**Records shown**.
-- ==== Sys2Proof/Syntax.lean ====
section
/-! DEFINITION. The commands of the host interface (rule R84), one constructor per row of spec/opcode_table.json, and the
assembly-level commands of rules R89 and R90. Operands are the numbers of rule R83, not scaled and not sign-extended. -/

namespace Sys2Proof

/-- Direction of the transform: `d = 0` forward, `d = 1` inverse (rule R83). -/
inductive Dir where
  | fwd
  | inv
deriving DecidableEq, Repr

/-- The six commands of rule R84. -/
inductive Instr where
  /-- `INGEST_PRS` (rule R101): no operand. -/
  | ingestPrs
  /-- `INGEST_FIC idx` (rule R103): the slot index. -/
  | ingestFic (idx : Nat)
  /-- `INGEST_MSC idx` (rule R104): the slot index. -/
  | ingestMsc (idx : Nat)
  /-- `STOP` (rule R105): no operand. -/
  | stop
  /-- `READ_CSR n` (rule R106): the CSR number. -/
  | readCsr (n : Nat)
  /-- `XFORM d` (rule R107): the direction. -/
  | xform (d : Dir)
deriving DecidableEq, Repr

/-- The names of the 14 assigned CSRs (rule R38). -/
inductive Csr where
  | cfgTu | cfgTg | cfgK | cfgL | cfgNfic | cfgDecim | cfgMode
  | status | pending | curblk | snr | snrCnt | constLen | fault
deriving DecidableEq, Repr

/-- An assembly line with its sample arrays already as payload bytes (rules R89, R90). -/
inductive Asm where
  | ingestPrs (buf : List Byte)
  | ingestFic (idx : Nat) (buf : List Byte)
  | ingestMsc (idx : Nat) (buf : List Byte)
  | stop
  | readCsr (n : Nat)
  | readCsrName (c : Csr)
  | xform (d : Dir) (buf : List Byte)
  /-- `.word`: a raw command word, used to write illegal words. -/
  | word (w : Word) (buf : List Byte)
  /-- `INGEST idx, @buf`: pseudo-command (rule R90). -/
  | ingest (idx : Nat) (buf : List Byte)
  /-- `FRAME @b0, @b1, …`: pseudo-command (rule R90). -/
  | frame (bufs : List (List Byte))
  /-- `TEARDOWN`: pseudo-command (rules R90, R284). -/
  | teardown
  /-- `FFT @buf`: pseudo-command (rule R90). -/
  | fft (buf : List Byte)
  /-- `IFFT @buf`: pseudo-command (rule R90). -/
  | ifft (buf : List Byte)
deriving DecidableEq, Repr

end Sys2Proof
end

--

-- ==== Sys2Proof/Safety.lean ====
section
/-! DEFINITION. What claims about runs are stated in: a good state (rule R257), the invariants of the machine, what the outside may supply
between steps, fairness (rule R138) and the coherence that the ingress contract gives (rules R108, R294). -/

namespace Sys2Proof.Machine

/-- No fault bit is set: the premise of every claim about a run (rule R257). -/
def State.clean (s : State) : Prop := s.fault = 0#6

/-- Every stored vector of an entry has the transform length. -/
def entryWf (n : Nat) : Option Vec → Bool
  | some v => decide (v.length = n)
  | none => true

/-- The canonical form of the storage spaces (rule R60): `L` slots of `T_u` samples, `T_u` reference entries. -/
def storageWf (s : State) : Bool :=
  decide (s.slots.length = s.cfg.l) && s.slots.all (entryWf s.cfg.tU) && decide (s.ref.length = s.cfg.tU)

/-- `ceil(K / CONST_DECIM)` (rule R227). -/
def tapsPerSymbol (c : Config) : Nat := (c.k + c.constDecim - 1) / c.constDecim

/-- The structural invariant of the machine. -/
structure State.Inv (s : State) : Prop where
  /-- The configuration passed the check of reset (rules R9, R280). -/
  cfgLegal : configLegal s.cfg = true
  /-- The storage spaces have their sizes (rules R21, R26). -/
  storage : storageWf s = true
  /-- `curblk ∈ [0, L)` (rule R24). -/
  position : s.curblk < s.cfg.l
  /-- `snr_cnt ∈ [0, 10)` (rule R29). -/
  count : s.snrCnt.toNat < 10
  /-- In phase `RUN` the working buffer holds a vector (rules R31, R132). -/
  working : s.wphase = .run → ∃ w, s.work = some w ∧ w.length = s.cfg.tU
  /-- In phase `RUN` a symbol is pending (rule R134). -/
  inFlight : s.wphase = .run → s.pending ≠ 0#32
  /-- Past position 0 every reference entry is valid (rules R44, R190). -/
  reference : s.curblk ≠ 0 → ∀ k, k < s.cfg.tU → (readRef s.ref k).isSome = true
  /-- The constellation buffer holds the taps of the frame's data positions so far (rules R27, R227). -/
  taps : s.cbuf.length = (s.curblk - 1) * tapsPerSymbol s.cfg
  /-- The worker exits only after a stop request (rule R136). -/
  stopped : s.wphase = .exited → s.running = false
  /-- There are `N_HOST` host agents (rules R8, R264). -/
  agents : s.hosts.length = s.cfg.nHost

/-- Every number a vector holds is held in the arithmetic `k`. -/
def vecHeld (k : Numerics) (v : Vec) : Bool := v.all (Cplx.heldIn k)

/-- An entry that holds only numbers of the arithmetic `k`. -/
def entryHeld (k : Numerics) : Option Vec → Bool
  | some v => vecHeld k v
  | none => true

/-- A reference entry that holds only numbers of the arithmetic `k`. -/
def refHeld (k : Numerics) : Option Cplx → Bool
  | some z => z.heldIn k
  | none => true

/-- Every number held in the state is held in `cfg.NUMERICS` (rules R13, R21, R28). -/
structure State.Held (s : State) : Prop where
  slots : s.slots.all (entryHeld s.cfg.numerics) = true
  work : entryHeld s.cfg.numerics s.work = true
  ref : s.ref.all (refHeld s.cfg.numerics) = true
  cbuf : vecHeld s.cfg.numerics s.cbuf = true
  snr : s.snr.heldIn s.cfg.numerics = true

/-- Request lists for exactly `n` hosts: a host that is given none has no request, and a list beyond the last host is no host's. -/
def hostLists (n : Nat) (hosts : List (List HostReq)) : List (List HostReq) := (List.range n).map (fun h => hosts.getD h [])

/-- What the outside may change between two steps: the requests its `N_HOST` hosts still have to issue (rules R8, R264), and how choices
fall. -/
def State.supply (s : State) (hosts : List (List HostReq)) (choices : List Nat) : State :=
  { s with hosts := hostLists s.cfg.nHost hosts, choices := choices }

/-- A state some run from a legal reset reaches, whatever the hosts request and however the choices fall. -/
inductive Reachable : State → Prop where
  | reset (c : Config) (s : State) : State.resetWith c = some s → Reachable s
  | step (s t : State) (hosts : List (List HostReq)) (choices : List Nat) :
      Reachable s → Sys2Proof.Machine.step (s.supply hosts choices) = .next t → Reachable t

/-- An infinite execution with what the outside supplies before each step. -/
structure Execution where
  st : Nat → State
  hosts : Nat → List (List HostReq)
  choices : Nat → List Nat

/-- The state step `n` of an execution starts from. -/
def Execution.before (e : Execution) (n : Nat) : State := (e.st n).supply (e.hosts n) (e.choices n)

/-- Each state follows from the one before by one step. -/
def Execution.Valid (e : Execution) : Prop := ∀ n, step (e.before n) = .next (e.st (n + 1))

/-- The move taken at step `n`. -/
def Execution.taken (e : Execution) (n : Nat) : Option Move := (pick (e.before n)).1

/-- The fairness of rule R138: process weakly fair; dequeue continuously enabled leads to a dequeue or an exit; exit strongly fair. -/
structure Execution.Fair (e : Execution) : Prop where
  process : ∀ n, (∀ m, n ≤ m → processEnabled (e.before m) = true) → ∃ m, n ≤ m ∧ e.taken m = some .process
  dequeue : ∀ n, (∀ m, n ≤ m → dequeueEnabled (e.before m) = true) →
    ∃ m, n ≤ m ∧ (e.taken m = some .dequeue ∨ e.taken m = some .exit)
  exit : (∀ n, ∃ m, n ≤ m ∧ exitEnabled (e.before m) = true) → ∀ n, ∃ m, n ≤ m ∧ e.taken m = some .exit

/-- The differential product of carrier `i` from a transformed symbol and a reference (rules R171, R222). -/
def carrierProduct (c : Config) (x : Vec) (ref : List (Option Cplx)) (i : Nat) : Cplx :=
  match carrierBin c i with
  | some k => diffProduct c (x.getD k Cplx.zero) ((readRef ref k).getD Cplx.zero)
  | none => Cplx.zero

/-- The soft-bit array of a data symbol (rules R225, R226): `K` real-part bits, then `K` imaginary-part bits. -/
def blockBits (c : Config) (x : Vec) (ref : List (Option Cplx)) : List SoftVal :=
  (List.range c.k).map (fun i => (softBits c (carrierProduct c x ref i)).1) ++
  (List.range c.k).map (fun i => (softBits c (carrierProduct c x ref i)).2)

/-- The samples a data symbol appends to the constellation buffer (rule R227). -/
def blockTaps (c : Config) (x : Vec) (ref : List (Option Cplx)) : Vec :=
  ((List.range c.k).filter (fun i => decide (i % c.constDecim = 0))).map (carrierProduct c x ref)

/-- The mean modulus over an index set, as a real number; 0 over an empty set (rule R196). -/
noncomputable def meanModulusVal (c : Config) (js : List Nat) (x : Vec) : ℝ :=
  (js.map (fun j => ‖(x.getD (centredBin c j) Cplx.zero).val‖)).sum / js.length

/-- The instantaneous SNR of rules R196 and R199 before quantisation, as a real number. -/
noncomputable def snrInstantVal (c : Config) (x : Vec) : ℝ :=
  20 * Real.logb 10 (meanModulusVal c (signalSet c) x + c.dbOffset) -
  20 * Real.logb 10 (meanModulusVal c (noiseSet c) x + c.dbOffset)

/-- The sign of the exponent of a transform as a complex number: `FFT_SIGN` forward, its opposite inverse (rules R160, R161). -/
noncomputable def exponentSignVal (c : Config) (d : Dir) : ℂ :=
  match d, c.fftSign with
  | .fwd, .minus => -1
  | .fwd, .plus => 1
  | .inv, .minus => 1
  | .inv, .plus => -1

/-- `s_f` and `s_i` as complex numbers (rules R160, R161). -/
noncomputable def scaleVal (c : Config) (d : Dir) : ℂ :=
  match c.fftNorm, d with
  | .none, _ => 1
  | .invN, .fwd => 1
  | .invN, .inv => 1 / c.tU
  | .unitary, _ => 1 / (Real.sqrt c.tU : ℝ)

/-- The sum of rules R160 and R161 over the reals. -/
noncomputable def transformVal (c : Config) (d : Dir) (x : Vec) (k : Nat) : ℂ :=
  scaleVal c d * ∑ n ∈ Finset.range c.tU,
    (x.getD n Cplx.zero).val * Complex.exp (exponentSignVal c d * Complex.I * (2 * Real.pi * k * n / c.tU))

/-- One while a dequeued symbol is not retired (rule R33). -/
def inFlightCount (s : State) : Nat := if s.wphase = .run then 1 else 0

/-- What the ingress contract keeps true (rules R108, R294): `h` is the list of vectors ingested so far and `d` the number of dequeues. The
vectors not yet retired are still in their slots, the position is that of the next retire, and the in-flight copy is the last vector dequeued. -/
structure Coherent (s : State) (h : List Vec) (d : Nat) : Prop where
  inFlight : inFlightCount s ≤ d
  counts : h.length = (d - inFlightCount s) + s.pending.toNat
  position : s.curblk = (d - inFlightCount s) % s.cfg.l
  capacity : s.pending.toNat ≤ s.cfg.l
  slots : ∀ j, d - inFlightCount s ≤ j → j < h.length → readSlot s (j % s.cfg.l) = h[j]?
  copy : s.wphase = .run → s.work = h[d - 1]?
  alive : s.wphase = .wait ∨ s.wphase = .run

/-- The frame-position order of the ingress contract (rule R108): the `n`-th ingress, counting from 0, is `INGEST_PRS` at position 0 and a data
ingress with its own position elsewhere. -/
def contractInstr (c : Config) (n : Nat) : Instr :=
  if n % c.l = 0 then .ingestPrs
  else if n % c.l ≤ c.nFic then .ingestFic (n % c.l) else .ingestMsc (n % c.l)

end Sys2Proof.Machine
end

...

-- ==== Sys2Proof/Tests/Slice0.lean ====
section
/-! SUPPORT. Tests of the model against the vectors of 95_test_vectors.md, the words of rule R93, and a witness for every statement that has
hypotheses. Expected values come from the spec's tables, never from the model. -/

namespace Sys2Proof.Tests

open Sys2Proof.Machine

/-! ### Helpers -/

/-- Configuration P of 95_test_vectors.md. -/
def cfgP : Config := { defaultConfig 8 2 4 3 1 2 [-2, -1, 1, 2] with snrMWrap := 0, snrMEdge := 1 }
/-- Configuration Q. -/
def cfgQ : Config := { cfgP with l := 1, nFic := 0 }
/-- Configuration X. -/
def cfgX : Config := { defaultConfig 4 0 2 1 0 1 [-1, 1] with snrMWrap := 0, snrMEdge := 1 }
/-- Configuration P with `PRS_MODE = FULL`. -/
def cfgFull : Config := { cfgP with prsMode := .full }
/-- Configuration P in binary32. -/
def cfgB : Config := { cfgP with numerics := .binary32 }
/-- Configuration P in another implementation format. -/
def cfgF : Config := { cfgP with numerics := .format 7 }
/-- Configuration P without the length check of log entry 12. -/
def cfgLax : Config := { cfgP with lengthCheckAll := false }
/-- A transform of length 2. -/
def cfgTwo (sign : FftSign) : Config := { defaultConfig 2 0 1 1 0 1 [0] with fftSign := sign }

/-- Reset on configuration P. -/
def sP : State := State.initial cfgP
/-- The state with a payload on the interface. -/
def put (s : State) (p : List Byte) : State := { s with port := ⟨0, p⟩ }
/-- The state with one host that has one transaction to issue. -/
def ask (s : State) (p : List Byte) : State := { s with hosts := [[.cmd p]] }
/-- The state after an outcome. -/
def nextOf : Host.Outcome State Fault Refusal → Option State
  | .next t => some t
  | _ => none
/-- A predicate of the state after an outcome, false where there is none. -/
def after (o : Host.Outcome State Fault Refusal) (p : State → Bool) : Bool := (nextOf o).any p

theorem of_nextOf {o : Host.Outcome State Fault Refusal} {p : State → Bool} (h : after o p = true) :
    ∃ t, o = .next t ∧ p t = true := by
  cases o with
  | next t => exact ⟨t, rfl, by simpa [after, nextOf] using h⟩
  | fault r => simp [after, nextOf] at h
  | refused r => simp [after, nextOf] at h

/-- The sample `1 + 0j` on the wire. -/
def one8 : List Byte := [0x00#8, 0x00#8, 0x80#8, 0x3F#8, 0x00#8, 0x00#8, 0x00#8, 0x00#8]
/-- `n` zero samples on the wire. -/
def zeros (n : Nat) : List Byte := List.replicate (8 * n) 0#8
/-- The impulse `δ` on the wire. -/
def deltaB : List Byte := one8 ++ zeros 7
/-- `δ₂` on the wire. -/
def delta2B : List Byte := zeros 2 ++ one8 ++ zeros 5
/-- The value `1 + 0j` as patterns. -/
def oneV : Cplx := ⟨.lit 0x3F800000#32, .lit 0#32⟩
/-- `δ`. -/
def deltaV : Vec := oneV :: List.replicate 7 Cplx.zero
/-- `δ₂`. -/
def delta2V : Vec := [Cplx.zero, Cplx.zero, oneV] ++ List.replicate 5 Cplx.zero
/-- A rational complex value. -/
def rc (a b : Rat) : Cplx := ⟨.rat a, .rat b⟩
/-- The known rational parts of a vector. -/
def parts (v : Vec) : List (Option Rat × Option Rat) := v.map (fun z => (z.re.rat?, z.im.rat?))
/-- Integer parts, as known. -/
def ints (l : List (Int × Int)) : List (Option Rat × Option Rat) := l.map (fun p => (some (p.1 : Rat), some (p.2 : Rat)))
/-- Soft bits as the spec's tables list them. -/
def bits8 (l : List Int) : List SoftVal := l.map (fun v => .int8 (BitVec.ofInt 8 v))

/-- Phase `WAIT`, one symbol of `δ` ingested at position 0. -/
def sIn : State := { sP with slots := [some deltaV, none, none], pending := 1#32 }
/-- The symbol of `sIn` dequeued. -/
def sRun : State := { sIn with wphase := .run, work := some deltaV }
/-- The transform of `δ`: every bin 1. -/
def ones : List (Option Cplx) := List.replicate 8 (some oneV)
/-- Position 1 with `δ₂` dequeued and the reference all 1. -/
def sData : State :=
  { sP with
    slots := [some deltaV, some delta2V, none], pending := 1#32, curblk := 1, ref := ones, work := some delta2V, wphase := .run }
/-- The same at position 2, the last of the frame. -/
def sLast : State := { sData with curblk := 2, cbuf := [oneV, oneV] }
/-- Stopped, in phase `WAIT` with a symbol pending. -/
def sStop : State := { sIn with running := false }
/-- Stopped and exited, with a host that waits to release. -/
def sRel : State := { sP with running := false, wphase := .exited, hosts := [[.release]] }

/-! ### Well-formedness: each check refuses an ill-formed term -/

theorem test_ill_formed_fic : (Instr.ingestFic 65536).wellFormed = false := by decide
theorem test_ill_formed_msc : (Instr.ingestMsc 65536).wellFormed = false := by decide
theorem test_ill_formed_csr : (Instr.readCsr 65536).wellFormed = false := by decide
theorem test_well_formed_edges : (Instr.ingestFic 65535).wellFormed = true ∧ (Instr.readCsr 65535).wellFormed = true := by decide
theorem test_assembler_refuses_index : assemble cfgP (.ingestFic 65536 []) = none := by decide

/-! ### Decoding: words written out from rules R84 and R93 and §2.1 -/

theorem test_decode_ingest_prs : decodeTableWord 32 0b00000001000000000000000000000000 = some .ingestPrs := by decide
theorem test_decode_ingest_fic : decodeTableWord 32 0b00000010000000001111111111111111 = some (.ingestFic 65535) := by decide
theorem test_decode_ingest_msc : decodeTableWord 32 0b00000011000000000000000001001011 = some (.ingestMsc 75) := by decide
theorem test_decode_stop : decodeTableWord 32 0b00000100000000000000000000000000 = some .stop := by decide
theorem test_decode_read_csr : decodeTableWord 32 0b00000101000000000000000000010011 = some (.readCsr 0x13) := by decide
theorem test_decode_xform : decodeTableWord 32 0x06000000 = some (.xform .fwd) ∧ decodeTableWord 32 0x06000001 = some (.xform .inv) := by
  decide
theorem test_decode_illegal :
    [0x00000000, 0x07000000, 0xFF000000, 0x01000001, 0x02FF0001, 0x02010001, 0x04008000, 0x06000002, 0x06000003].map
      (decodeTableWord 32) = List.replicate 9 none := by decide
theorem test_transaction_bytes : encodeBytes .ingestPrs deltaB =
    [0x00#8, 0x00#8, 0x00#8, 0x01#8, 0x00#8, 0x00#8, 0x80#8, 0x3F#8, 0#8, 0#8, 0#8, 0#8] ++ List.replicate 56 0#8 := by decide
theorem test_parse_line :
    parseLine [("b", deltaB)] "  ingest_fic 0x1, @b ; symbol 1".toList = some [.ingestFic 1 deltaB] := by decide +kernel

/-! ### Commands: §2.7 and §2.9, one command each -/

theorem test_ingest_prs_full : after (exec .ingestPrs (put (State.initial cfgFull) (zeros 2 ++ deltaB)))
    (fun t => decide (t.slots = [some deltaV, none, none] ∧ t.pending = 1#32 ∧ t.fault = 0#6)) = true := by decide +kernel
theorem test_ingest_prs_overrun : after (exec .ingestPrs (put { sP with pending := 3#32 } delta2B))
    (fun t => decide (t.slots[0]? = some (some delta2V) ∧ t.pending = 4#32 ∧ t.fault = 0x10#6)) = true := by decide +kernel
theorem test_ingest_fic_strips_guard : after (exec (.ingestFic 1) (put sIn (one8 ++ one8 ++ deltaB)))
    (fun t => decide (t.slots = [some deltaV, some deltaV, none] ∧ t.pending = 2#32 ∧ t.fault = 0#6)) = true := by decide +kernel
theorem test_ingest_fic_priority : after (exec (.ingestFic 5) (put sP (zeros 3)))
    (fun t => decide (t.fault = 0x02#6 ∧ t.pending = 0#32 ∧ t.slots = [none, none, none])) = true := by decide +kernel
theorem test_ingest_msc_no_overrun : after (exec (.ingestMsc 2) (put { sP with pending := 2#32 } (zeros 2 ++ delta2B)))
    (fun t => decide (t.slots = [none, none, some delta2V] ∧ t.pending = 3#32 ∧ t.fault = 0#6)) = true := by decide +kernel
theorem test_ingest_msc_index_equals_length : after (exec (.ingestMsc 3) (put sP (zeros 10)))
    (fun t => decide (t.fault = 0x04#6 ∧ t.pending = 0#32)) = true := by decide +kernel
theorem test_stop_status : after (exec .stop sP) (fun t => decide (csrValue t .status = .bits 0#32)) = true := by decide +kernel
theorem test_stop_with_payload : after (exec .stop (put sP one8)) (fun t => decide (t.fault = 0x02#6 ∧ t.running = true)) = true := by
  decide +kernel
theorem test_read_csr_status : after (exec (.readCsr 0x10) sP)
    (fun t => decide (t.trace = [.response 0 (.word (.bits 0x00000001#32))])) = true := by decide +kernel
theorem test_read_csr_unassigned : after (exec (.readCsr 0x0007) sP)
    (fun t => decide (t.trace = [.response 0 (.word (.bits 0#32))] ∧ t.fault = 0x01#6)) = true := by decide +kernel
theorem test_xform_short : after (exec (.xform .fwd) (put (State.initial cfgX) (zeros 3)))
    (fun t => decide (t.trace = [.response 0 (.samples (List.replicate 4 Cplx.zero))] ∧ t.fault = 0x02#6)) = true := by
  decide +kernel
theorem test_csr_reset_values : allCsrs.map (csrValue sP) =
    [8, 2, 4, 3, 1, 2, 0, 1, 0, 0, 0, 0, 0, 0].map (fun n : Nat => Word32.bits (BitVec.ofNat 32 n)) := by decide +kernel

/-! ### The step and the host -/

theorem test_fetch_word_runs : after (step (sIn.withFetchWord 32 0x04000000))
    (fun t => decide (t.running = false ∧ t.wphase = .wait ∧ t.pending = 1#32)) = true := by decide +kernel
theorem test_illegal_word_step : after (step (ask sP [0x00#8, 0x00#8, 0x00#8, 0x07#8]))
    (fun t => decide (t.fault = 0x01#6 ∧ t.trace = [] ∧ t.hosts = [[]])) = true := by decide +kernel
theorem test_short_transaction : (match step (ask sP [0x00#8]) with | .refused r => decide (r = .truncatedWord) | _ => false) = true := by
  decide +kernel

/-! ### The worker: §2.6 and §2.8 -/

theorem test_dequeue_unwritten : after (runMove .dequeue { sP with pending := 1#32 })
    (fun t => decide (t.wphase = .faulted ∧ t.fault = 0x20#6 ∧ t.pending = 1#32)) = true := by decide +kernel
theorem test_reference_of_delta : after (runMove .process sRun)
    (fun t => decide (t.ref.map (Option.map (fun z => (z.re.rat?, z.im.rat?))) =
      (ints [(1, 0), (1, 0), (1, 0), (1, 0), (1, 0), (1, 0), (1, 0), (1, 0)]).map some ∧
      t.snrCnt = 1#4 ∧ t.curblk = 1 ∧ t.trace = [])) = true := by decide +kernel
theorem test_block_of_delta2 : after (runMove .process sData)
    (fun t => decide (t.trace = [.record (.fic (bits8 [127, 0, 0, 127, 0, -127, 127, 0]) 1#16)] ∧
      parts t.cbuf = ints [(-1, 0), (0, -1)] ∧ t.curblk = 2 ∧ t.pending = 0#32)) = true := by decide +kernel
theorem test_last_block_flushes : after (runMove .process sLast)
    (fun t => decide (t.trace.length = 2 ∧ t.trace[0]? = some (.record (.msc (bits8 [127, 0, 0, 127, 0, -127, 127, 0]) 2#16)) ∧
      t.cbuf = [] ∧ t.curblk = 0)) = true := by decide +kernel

**What this task involves**. One stretch of the lines above is wanted, from the line that contains "(fun t => decide (t.trace = [.response 0 (.samples" through the line that contains "theorem test_fetch_word_runs : after". Output it exactly.

**Solution to this problem**.
    (fun t => decide (t.trace = [.response 0 (.samples (List.replicate 4 Cplx.zero))] ∧ t.fault = 0x02#6)) = true := by
  decide +kernel
theorem test_csr_reset_values : allCsrs.map (csrValue sP) =
    [8, 2, 4, 3, 1, 2, 0, 1, 0, 0, 0, 0, 0, 0].map (fun n : Nat => Word32.bits (BitVec.ofNat 32 n)) := by decide +kernel

/-! ### The step and the host -/

theorem test_fetch_word_runs : after (step (sIn.withFetchWord 32 0x04000000))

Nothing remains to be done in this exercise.